→ **YOUR ASSIGNMENT**: Your response must be an exact transcription of the lines from the one containing "input. With nothing" through the final line of the data.

→ **Collection entries**:

-- ==== Sys2Proof/Machine/Step.lean ====
section
/-! DEFINITION. The step of the machine: the next thing the HOST does (spec/20_memory.md R64; spec/10_state.md R34). -/

namespace Sys2Proof.Machine

open Sys2Proof

/-- One step: the HOST's next access, a command included, performed whole (R18, R64), or the reset input. With nothing
to perform the block waits and nothing changes (R175; assumption log 2). -/
def step (s : State) : Host.Outcome State Fault Refusal :=
  match s.inputs with
  | [] => .next s
  | op :: rest => perform op { s with inputs := rest }

/-- The machine whose HOST next writes the command word `w` to CMD. EFF-VLAN fetches no instructions: the next
instruction is whatever word the HOST writes next (R34, R67). A block that has recorded a fault still executes
nothing (R155; assumption log 2, 17). -/
def State.withFetchWord (s : State) (nbits w : Nat) : State :=
  { s with inputs := .write32 0x00000#17 (BitVec.ofNat 32 (w % 2 ^ nbits)) :: s.inputs }

end Sys2Proof.Machine
end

→ **RESULT OF THE TASK**:
/-- One step: the HOST's next access, a command included, performed whole (R18, R64), or the reset input. With nothing
to perform the block waits and nothing changes (R175; assumption log 2). -/
def step (s : State) : Host.Outcome State Fault Refusal :=
  match s.inputs with
  | [] => .next s
  | op :: rest => perform op { s with inputs := rest }

/-- The machine whose HOST next writes the command word `w` to CMD. EFF-VLAN fetches no instructions: the next
instruction is whatever word the HOST writes next (R34, R67). A block that has recorded a fault still executes
nothing (R155; assumption log 2, 17). -/
def State.withFetchWord (s : State) (nbits w : Nat) : State :=
  { s with inputs := .write32 0x00000#17 (BitVec.ofNat 32 (w % 2 ^ nbits)) :: s.inputs }

end Sys2Proof.Machine
end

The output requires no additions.